-- ==== Sys2Proof/Laws/EvHalls.lean ====
section
/-! SUPPORT. Evolves (Laws/Evolves.lean) for the transfer engines, mailboxes, halls and pages. -/

namespace Sys2Proof.Machine

/-! Engine. -/

theorem State.xeHeader_ev {σ₀ s : State} (hev : Evolves σ₀ s) (h : Nat) (pa : Nat) :
    Evolves σ₀ (State.xeHeader s h pa).2.2 := by
  unfold State.xeHeader
  repeat' (first | with_reducible assumption | with_reducible refine ev_ite3.mpr ⟨fun _ => ?_, fun _ => ?_⟩ | (split <;> (try dsimp -iota only) <;> try (rename_i hq; obtain ⟨hq1, hq2⟩ := Prod.ext_iff.mp hq; dsimp only at hq2; subst hq2)) | with_reducible apply State.agentLoad_ev)

theorem State.xeBuffer_ev {σ₀ s : State} (hev : Evolves σ₀ s) (o : XeOp) :
    Evolves σ₀ (State.xeBuffer s o).2.2.2 := by
  unfold State.xeBuffer
  dsimp -iota only
  split
  · split <;> exact hev
  · split
    · exact hev
    · rename_i pa _
      have h1 := State.xeHeader_ev hev o.hall pa
      generalize State.xeHeader s o.hall pa = q at h1 ⊢
      obtain ⟨q, hdr, t⟩ := q
      dsimp only at h1 ⊢
      split
      · exact h1
      · split
        · exact h1
        · have h2 := State.agentLoad_ev h1 (q + 8)
          generalize State.agentLoad t (q + 8) = y at h2 ⊢
          obtain ⟨b, u⟩ := y
          dsimp only at h2 ⊢
          split <;> exact h2

theorem State.xeOutcome_ev {σ₀ s : State} (hev : Evolves σ₀ s) (o : XeOp) :
    Evolves σ₀ (State.xeOutcome s o).2.2.2.2 := by
  unfold State.xeOutcome
  have h1 := State.xeBuffer_ev hev o
  generalize State.xeBuffer s o = q at h1 ⊢
  obtain ⟨a, b, c, t⟩ := q
  dsimp only at h1 ⊢
  repeat' split
  all_goals first | exact hev | exact h1

theorem State.stopQueue_ev {σ₀ s : State} (hev : Evolves σ₀ s) (h : Nat) (q : Nat) (tag : Nat) :
    Evolves σ₀ (State.stopQueue s h q tag) := by
  unfold State.stopQueue
  repeat' (first | with_reducible assumption | with_reducible apply State.setRf_ev | with_reducible apply State.note_ev | with_reducible apply State.event_ev)

theorem State.passTurn_ev {σ₀ s : State} (hev : Evolves σ₀ s) (h : Nat) (e : Nat) (q : Nat) (n : Nat) :
    Evolves σ₀ (State.passTurn s h e q n) := by
  unfold State.passTurn
  repeat' (first | with_reducible assumption | simp only [↓ev_mk, evk_eta])

theorem State.fetchDescriptor_ev {σ₀ s : State} (hev : Evolves σ₀ s) (h : Nat) (q : Nat) (reply : Option (List (BitVec 64))) :
    Evolves σ₀ (State.fetchDescriptor s h q reply) := by
  unfold State.fetchDescriptor
  repeat' (first | with_reducible assumption | with_reducible apply State.passTurn_ev | with_reducible apply State.request_ev | with_reducible apply State.stopQueue_ev | with_reducible apply State.setRf_ev | with_reducible refine ev_ite3.mpr ⟨fun _ => ?_, fun _ => ?_⟩ | split | simp only [↓ev_mk, evk_eta] | with_reducible apply State.xeOutcome_ev)

theorem State.wireOut_ev {σ₀ s : State} (hev : Evolves σ₀ s) (h : Nat) (pa : Nat) :
    Evolves σ₀ (State.wireOut s h pa).2 := by
  unfold State.wireOut
  have h1 := State.agentLoad_ev hev pa
  generalize State.agentLoad s pa = q at h1 ⊢
  obtain ⟨w, t⟩ := q
  dsimp only at h1 ⊢
  repeat' (first | with_reducible assumption | with_reducible refine ev_ite2.mpr ⟨fun _ => ?_, fun _ => ?_⟩ | with_reducible refine ev_ite3.mpr ⟨fun _ => ?_, fun _ => ?_⟩ | with_reducible apply State.agentLoad_ev | with_reducible apply State.takeIn_ev)

theorem State.wireOutAll_ev {σ₀ s : State} (hev : Evolves σ₀ s) (h : Nat) (pa : Nat) (a0 : Nat) :
    Evolves σ₀ (State.wireOutAll s h pa a0).2 := by
  induction a0 generalizing s pa with
  | zero => exact hev
  | succ n ih =>
    unfold State.wireOutAll
    have h1 := State.wireOut_ev hev h pa
    generalize State.wireOut s h pa = q at h1 ⊢
    obtain ⟨w, t⟩ := q
    dsimp only at h1 ⊢
    exact ih h1 (pa + 8)

theorem State.bytesOutAll_ev {σ₀ s : State} (hev : Evolves σ₀ s) (pa : Nat) (a0 : Nat) :
    Evolves σ₀ (State.bytesOutAll s pa a0).2 := by
  induction a0 generalizing s pa <;> unfold State.bytesOutAll <;> repeat' (first | with_reducible assumption | (split <;> (try dsimp -iota only) <;> try (rename_i hq; obtain ⟨hq1, hq2⟩ := Prod.ext_iff.mp hq; dsimp only at hq2; subst hq2)) | with_reducible apply State.agentLoad_ev | with_reducible apply_assumption)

+ + + +

Look through the entries, and return every line that the word "unfold" appears in.

■ RESULT OF THE TASK
  unfold State.xeHeader
  unfold State.xeBuffer
  unfold State.xeOutcome
  unfold State.stopQueue
  unfold State.passTurn
  unfold State.fetchDescriptor
  unfold State.wireOut
    unfold State.wireOutAll
  induction a0 generalizing s pa <;> unfold State.bytesOutAll <;> repeat' (first | with_reducible assumption | (split <;> (try dsimp -iota only) <;> try (rename_i hq; obtain ⟨hq1, hq2⟩ := Prod.ext_iff.mp hq; dsimp only at hq2; subst hq2)) | with_reducible apply State.agentLoad_ev | with_reducible apply_assumption)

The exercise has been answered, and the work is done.